Several months ago it seemed that bankruptcy might save the South African Rugby Union the task of relegating the Lions at the end of the season. But businessman Altmann Ehlers came on board to underwrite the Lions’ debt and so matters moved to the playing field.

It seems aeons ago that the Lions won the Currie Cup and the confidence engendered by it is long gone. Mitchell’s attempts to humiliate his troops into playing better failed and a brave stand from captain Josh Strauss has resulted in the coach’s suspension.

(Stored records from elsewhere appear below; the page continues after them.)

/-- The matrix, row 4x (R107). -/
def row4 : List (Option Descriptor) := [
  cell .rti .imp 6, cell .eor .izx 6, unknown, cell .sre .izx 8,
  cell .nop .zp 3, cell .eor .zp 3, cell .lsr .zp 5, cell .sre .zp 5,
  cell .pha .imp 3, cell .eor .imm 2, cell .lsr .acc 2, cell .alr .imm 2,
  cell .jmp .abs 3, cell .eor .abs 4, cell .lsr .abs 6, cell .sre .abs 6]

/-- The matrix, row 5x (R107). -/
def row5 : List (Option Descriptor) := [
  cell .bvc .rel 2, cell .eor .izy 5, unknown, cell .sre .izy 8,
  cell .nop .zpx 4, cell .eor .zpx 4, cell .lsr .zpx 6, cell .sre .zpx 6,
  cell .cli .imp 2, cell .eor .aby 4, cell .nop .imp 2, cell .sre .aby 7,
  cell .nop .abx 4, cell .eor .abx 4, cell .lsr .abx 7, cell .sre .abx 7]

/-- The matrix, row 6x (R107). -/
def row6 : List (Option Descriptor) := [
  cell .rts .imp 6, cell .adc .izx 6, unknown, cell .rra .izx 8,
  cell .nop .zp 3, cell .adc .zp 3, cell .ror .zp 5, cell .rra .zp 5,
  cell .pla .imp 4, cell .adc .imm 2, cell .ror .acc 2, cell .arr .imm 2,
  cell .jmp .ind 5, cell .adc .abs 4, cell .ror .abs 6, cell .rra .abs 6]

/-- The matrix, row 7x (R107). -/
def row7 : List (Option Descriptor) := [
  cell .bvs .rel 2, cell .adc .izy 5, unknown, cell .rra .izy 8,
  cell .nop .zpx 4, cell .adc .zpx 4, cell .ror .zpx 6, cell .rra .zpx 6,
  cell .sei .imp 2, cell .adc .aby 4, cell .nop .imp 2, cell .rra .aby 7,
  cell .nop .abx 4, cell .adc .abx 4, cell .ror .abx 7, cell .rra .abx 7]

/-- The matrix, row 8x (R107). -/
def row8 : List (Option Descriptor) := [
  cell .nop .imm 2, cell .sta .izx 6, cell .nop .imm 2, cell .sax .izx 6,
  cell .sty .zp 3, cell .sta .zp 3, cell .stx .zp 3, cell .sax .zp 3,
  cell .dey .imp 2, cell .nop .imm 2, cell .txa .imp 2, unknown,
  cell .sty .abs 4, cell .sta .abs 4, cell .stx .abs 4, cell .sax .abs 4]

/-- The matrix, row 9x (R107). -/
def row9 : List (Option Descriptor) := [
  cell .bcc .rel 2, cell .sta .izy 6, unknown, unknown,
  cell .sty .zpx 4, cell .sta .zpx 4, cell .stx .zpy 4, cell .sax .zpy 4,
  cell .tya .imp 2, cell .sta .aby 5, cell .txs .imp 2, unknown,
  unknown, cell .sta .abx 5, unknown, unknown]

/-- The matrix, row Ax (R107). -/
def rowA : List (Option Descriptor) := [
  cell .ldy .imm 2, cell .lda .izx 6, cell .ldx .imm 2, cell .lax .izx 6,
  cell .ldy .zp 3, cell .lda .zp 3, cell .ldx .zp 3, cell .lax .zp 3,
  cell .tay .imp 2, cell .lda .imm 2, cell .tax .imp 2, unknown,
  cell .ldy .abs 4, cell .lda .abs 4, cell .ldx .abs 4, cell .lax .abs 4]

/-- The matrix, row Bx (R107). -/
def rowB : List (Option Descriptor) := [
  cell .bcs .rel 2, cell .lda .izy 5, unknown, cell .lax .izy 5,
  cell .ldy .zpx 4, cell .lda .zpx 4, cell .ldx .zpy 4, cell .lax .zpy 4,
  cell .clv .imp 2, cell .lda .aby 4, cell .tsx .imp 2, unknown,
  cell .ldy .abx 4, cell .lda .abx 4, cell .ldx .aby 4, cell .lax .aby 4]

/-- The matrix, row Cx (R107). -/
def rowC : List (Option Descriptor) := [
  cell .cpy .imm 2, cell .cmp .izx 6, cell .nop .imm 2, cell .dcp .izx 8,
  cell .cpy .zp 3, cell .cmp .zp 3, cell .dec .zp 5, cell .dcp .zp 5,
  cell .iny .imp 2, cell .cmp .imm 2, cell .dex .imp 2, cell .axs .imm 2,
  cell .cpy .abs 4, cell .cmp .abs 4, cell .dec .abs 6, cell .dcp .abs 6]

/-- The matrix, row Dx (R107). -/
def rowD : List (Option Descriptor) := [
  cell .bne .rel 2, cell .cmp .izy 5, unknown, cell .dcp .izy 8,
  cell .nop .zpx 4, cell .cmp .zpx 4, cell .dec .zpx 6, cell .dcp .zpx 6,
  cell .cld .imp 2, cell .cmp .aby 4, cell .nop .imp 2, cell .dcp .aby 7,
  cell .nop .abx 4, cell .cmp .abx 4, cell .dec .abx 7, cell .dcp .abx 7]

/-- The matrix, row Ex (R107). -/
def rowE : List (Option Descriptor) := [
  cell .cpx .imm 2, cell .sbc .izx 6, cell .nop .imm 2, cell .isb .izx 8,
  cell .cpx .zp 3, cell .sbc .zp 3, cell .inc .zp 5, cell .isb .zp 5,
  cell .inx .imp 2, cell .sbc .imm 2, cell .nop .imp 2, cell .sbc .imm 2,
  cell .cpx .abs 4, cell .sbc .abs 4, cell .inc .abs 6, cell .isb .abs 6]

/-- The matrix, row Fx (R107). -/
def rowF : List (Option Descriptor) := [
  cell .beq .rel 2, cell .sbc .izy 5, unknown, cell .isb .izy 8,
  cell .nop .zpx 4, cell .sbc .zpx 4, cell .inc .zpx 6, cell .isb .zpx 6,
  cell .sed .imp 2, cell .sbc .aby 4, cell .nop .imp 2, cell .isb .aby 7,
  cell .nop .abx 4, cell .sbc .abx 4, cell .inc .abx 7, cell .isb .abx 7]

/-- The matrix of R107. -/
def matrix : List (List (Option Descriptor)) :=
  [row0, row1, row2, row3, row4, row5, row6, row7,
   row8, row9, rowA, rowB, rowC, rowD, rowE, rowF]

/-- `OPTABLE` (R92): the descriptor of a byte value, none for an unknown opcode. -/
def optable (op : Byte) : Option Descriptor :=
  match matrix[op.toNat / 16]? with
  | none => none
  | some row =>
    match row[op.toNat % 16]? with
    | none => none
    | some c => c

/-- The instruction's opcode byte (R106, R107). -/
def Instr.opcode : Instr → Byte
  | .ldaImm _ => 0xA9#8
  | .ldaZp _ => 0xA5#8
  | .ldaZpx _ => 0xB5#8
  | .ldaAbs _ => 0xAD#8
  | .ldaAbx _ => 0xBD#8
  | .ldaAby _ => 0xB9#8
  | .ldaIzx _ => 0xA1#8
  | .ldaIzy _ => 0xB1#8
  | .ldxImm _ => 0xA2#8
  | .ldxZp _ => 0xA6#8
  | .ldxZpy _ => 0xB6#8
  | .ldxAbs _ => 0xAE#8
  | .ldxAby _ => 0xBE#8
  | .ldyImm _ => 0xA0#8
  | .ldyZp _ => 0xA4#8
  | .ldyZpx _ => 0xB4#8
  | .ldyAbs _ => 0xAC#8
  | .ldyAbx _ => 0xBC#8
  | .staZp _ => 0x85#8
  | .staZpx _ => 0x95#8
  | .staAbs _ => 0x8D#8
  | .staAbx _ => 0x9D#8
  | .staAby _ => 0x99#8
  | .staIzx _ => 0x81#8
  | .staIzy _ => 0x91#8
  | .stxZp _ => 0x86#8
  | .stxZpy _ => 0x96#8
  | .stxAbs _ => 0x8E#8
  | .styZp _ => 0x84#8
  | .styZpx _ => 0x94#8
  | .styAbs _ => 0x8C#8
  | .tax => 0xAA#8
  | .tay => 0xA8#8
  | .txa => 0x8A#8
  | .tya => 0x98#8
  | .tsx => 0xBA#8
  | .txs => 0x9A#8
  | .adcImm _ => 0x69#8
  | .adcZp _ => 0x65#8
  | .adcZpx _ => 0x75#8
  | .adcAbs _ => 0x6D#8
  | .adcAbx _ => 0x7D#8
  | .adcAby _ => 0x79#8
  | .adcIzx _ => 0x61#8
  | .adcIzy _ => 0x71#8
  | .sbcImm _ => 0xE9#8
  | .sbcZp _ => 0xE5#8
  | .sbcZpx _ => 0xF5#8
  | .sbcAbs _ => 0xED#8
  | .sbcAbx _ => 0xFD#8
  | .sbcAby _ => 0xF9#8
  | .sbcIzx _ => 0xE1#8
  | .sbcIzy _ => 0xF1#8
  | .andImm _ => 0x29#8
  | .andZp _ => 0x25#8
  | .andZpx _ => 0x35#8
  | .andAbs _ => 0x2D#8
  | .andAbx _ => 0x3D#8
  | .andAby _ => 0x39#8
  | .andIzx _ => 0x21#8
  | .andIzy _ => 0x31#8
  | .oraImm _ => 0x09#8
  | .oraZp _ => 0x05#8
  | .oraZpx _ => 0x15#8
  | .oraAbs _ => 0x0D#8
  | .oraAbx _ => 0x1D#8
  | .oraAby _ => 0x19#8
  | .oraIzx _ => 0x01#8
  | .oraIzy _ => 0x11#8
  | .eorImm _ => 0x49#8
  | .eorZp _ => 0x45#8
  | .eorZpx _ => 0x55#8
  | .eorAbs _ => 0x4D#8
  | .eorAbx _ => 0x5D#8
  | .eorAby _ => 0x59#8
  | .eorIzx _ => 0x41#8
  | .eorIzy _ => 0x51#8
  | .cmpImm _ => 0xC9#8
  | .cmpZp _ => 0xC5#8
  | .cmpZpx _ => 0xD5#8
  | .cmpAbs _ => 0xCD#8
  | .cmpAbx _ => 0xDD#8
  | .cmpAby _ => 0xD9#8
  | .cmpIzx _ => 0xC1#8
  | .cmpIzy _ => 0xD1#8
  | .cpxImm _ => 0xE0#8
  | .cpxZp _ => 0xE4#8
  | .cpxAbs _ => 0xEC#8
  | .cpyImm _ => 0xC0#8
  | .cpyZp _ => 0xC4#8
  | .cpyAbs _ => 0xCC#8
  | .bitZp _ => 0x24#8
  | .bitAbs _ => 0x2C#8
  | .incZp _ => 0xE6#8
  | .incZpx _ => 0xF6#8
  | .incAbs _ => 0xEE#8
  | .incAbx _ => 0xFE#8
  | .decZp _ => 0xC6#8
  | .decZpx _ => 0xD6#8
  | .decAbs _ => 0xCE#8
  | .decAbx _ => 0xDE#8
  | .inx => 0xE8#8
  | .iny => 0xC8#8
  | .dex => 0xCA#8
  | .dey => 0x88#8
  | .aslAcc => 0x0A#8
  | .aslZp _ => 0x06#8
  | .aslZpx _ => 0x16#8
  | .aslAbs _ => 0x0E#8
  | .aslAbx _ => 0x1E#8
  | .lsrAcc => 0x4A#8
  | .lsrZp _ => 0x46#8
  | .lsrZpx _ => 0x56#8
  | .lsrAbs _ => 0x4E#8
  | .lsrAbx _ => 0x5E#8
  | .rolAcc => 0x2A#8
  | .rolZp _ => 0x26#8
  | .rolZpx _ => 0x36#8
  | .rolAbs _ => 0x2E#8
  | .rolAbx _ => 0x3E#8
  | .rorAcc => 0x6A#8
  | .rorZp _ => 0x66#8
  | .rorZpx _ => 0x76#8
  | .rorAbs _ => 0x6E#8
  | .rorAbx _ => 0x7E#8
  | .jmpAbs _ => 0x4C#8
  | .jmpInd _ => 0x6C#8
  | .jsr _ => 0x20#8
  | .rts => 0x60#8
  | .rti => 0x40#8
  | .bcc _ => 0x90#8
  | .bcs _ => 0xB0#8
  | .beq _ => 0xF0#8
  | .bne _ => 0xD0#8
  | .bmi _ => 0x30#8
  | .bpl _ => 0x10#8
  | .bvc _ => 0x50#8
  | .bvs _ => 0x70#8
  | .brk => 0x00#8
  | .nop => 0xEA#8
  | .pha => 0x48#8
  | .pla => 0x68#8
  | .php => 0x08#8
  | .plp => 0x28#8
  | .clc => 0x18#8
  | .sec => 0x38#8
  | .cli => 0x58#8
  | .sei => 0x78#8
  | .cld => 0xD8#8
  | .sed => 0xF8#8
  | .clv => 0xB8#8
  | .sloZp _ => 0x07#8
  | .sloZpx _ => 0x17#8
  | .sloAbs _ => 0x0F#8
  | .sloAbx _ => 0x1F#8
  | .sloAby _ => 0x1B#8
  | .sloIzx _ => 0x03#8
  | .sloIzy _ => 0x13#8
  | .rlaZp _ => 0x27#8
  | .rlaZpx _ => 0x37#8
  | .rlaAbs _ => 0x2F#8
  | .rlaAbx _ => 0x3F#8
  | .rlaAby _ => 0x3B#8
  | .rlaIzx _ => 0x23#8
  | .rlaIzy _ => 0x33#8
  | .sreZp _ => 0x47#8
  | .sreZpx _ => 0x57#8
  | .sreAbs _ => 0x4F#8
  | .sreAbx _ => 0x5F#8
  | .sreAby _ => 0x5B#8
  | .sreIzx _ => 0x43#8
  | .sreIzy _ => 0x53#8
  | .rraZp _ => 0x67#8
  | .rraZpx _ => 0x77#8
  | .rraAbs _ => 0x6F#8
  | .rraAbx _ => 0x7F#8
  | .rraAby _ => 0x7B#8
  | .rraIzx _ => 0x63#8
  | .rraIzy _ => 0x73#8
  | .saxZp _ => 0x87#8
  | .saxZpy _ => 0x97#8
  | .saxAbs _ => 0x8F#8
  | .saxIzx _ => 0x83#8
  | .laxZp _ => 0xA7#8
  | .laxZpy _ => 0xB7#8
  | .laxAbs _ => 0xAF#8
  | .laxAby _ => 0xBF#8
  | .laxIzx _ => 0xA3#8
  | .laxIzy _ => 0xB3#8
  | .dcpZp _ => 0xC7#8
  | .dcpZpx _ => 0xD7#8
  | .dcpAbs _ => 0xCF#8
  | .dcpAbx _ => 0xDF#8
  | .dcpAby _ => 0xDB#8
  | .dcpIzx _ => 0xC3#8
  | .dcpIzy _ => 0xD3#8
  | .isbZp _ => 0xE7#8
  | .isbZpx _ => 0xF7#8
  | .isbAbs _ => 0xEF#8
  | .isbAbx _ => 0xFF#8
  | .isbAby _ => 0xFB#8
  | .isbIzx _ => 0xE3#8
  | .isbIzy _ => 0xF3#8
  | .ancImm0B _ => 0x0B#8
  | .ancImm2B _ => 0x2B#8
  | .alrImm _ => 0x4B#8
  | .arrImm _ => 0x6B#8
  | .axsImm _ => 0xCB#8
  | .sbcImmEB _ => 0xEB#8
  | .nop1A => 0x1A#8
  | .nop3A => 0x3A#8
  | .nop5A => 0x5A#8
  | .nop7A => 0x7A#8
  | .nopDA => 0xDA#8
  | .nopFA => 0xFA#8
  | .nopImm80 _ => 0x80#8
  | .nopImm82 _ => 0x82#8
  | .nopImm89 _ => 0x89#8
  | .nopImmC2 _ => 0xC2#8
  | .nopImmE2 _ => 0xE2#8
  | .nopZp04 _ => 0x04#8
  | .nopZp44 _ => 0x44#8
  | .nopZp64 _ => 0x64#8
  | .nopZpx14 _ => 0x14#8
  | .nopZpx34 _ => 0x34#8
  | .nopZpx54 _ => 0x54#8
  | .nopZpx74 _ => 0x74#8
  | .nopZpxD4 _ => 0xD4#8
  | .nopZpxF4 _ => 0xF4#8
  | .nopAbs0C _ => 0x0C#8
  | .nopAbx1C _ => 0x1C#8
  | .nopAbx3C _ => 0x3C#8
  | .nopAbx5C _ => 0x5C#8
  | .nopAbx7C _ => 0x7C#8
  | .nopAbxDC _ => 0xDC#8
  | .nopAbxFC _ => 0xFC#8

/-- The instructions of opcodes 00 to 0F; `b` is byte 1, `w` the address in bytes 1 and 2 (R91). -/
def instrRow0 (low : Nat) (b : Byte) (w : Word) : Option Instr :=
  match low with
  | 0x0 => some .brk
  | 0x1 => some (.oraIzx b)
  | 0x3 => some (.sloIzx b)
  | 0x4 => some (.nopZp04 b)
  | 0x5 => some (.oraZp b)
  | 0x6 => some (.aslZp b)
  | 0x7 => some (.sloZp b)
  | 0x8 => some .php
  | 0x9 => some (.oraImm b)
  | 0xA => some .aslAcc
  | 0xB => some (.ancImm0B b)
  | 0xC => some (.nopAbs0C w)
  | 0xD => some (.oraAbs w)
  | 0xE => some (.aslAbs w)
  | 0xF => some (.sloAbs w)
  | _ => none

/-- The instructions of opcodes 10 to 1F; `b` is byte 1, `w` the address in bytes 1 and 2 (R91). -/
def instrRow1 (low : Nat) (b : Byte) (w : Word) : Option Instr :=
  match low with
  | 0x0 => some (.bpl b)
  | 0x1 => some (.oraIzy b)
  | 0x3 => some (.sloIzy b)
  | 0x4 => some (.nopZpx14 b)
  | 0x5 => some (.oraZpx b)
  | 0x6 => some (.aslZpx b)
  | 0x7 => some (.sloZpx b)
  | 0x8 => some .clc
  | 0x9 => some (.oraAby w)
  | 0xA => some .nop1A
  | 0xB => some (.sloAby w)
  | 0xC => some (.nopAbx1C w)
  | 0xD => some (.oraAbx w)
  | 0xE => some (.aslAbx w)
  | 0xF => some (.sloAbx w)
  | _ => none

/-- The instructions of opcodes 20 to 2F; `b` is byte 1, `w` the address in bytes 1 and 2 (R91). -/
def instrRow2 (low : Nat) (b : Byte) (w : Word) : Option Instr :=
  match low with
  | 0x0 => some (.jsr w)
  | 0x1 => some (.andIzx b)
  | 0x3 => some (.rlaIzx b)
  | 0x4 => some (.bitZp b)
  | 0x5 => some (.andZp b)
  | 0x6 => some (.rolZp b)
  | 0x7 => some (.rlaZp b)
  | 0x8 => some .plp
  | 0x9 => some (.andImm b)
  | 0xA => some .rolAcc
  | 0xB => some (.ancImm2B b)
  | 0xC => some (.bitAbs w)
  | 0xD => some (.andAbs w)
  | 0xE => some (.rolAbs w)
  | 0xF => some (.rlaAbs w)
  | _ => none

/-- The instructions of opcodes 30 to 3F; `b` is byte 1, `w` the address in bytes 1 and 2 (R91). -/
def instrRow3 (low : Nat) (b : Byte) (w : Word) : Option Instr :=
  match low with
  | 0x0 => some (.bmi b)
  | 0x1 => some (.andIzy b)
  | 0x3 => some (.rlaIzy b)
  | 0x4 => some (.nopZpx34 b)
  | 0x5 => some (.andZpx b)
  | 0x6 => some (.rolZpx b)
  | 0x7 => some (.rlaZpx b)
  | 0x8 => some .sec
  | 0x9 => some (.andAby w)
  | 0xA => some .nop3A
  | 0xB => some (.rlaAby w)
  | 0xC => some (.nopAbx3C w)
  | 0xD => some (.andAbx w)
  | 0xE => some (.rolAbx w)
  | 0xF => some (.rlaAbx w)
  | _ => none

/-- The instructions of opcodes 40 to 4F; `b` is byte 1, `w` the address in bytes 1 and 2 (R91). -/
def instrRow4 (low : Nat) (b : Byte) (w : Word) : Option Instr :=
  match low with
  | 0x0 => some .rti
  | 0x1 => some (.eorIzx b)
  | 0x3 => some (.sreIzx b)
  | 0x4 => some (.nopZp44 b)
  | 0x5 => some (.eorZp b)
  | 0x6 => some (.lsrZp b)
  | 0x7 => some (.sreZp b)
  | 0x8 => some .pha
  | 0x9 => some (.eorImm b)
  | 0xA => some .lsrAcc
  | 0xB => some (.alrImm b)
  | 0xC => some (.jmpAbs w)
  | 0xD => some (.eorAbs w)
  | 0xE => some (.lsrAbs w)
  | 0xF => some (.sreAbs w)
  | _ => none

The psychological state of the players will be an intriguing subtext at Newlands.

Lions flyhalf Elton Jantjies will be another player wishing to make his case to the Springbok coach, having been left on the bench for the duration of the Port Elizabeth Test despite Morné Steyn’s woeful display. A pair of Stormers thoroughbreds, Siya Kolisi and Juan de Jongh, will also hope to mobilise the popular vote.

Ultimately, Meyer can count himself fortunate to have had such a taxing series ahead of his first tournament in charge. It should have opened his eyes to the need to look beyond his favourites and cast the selection net wider into the large pool of talent available to him in Super Rugby.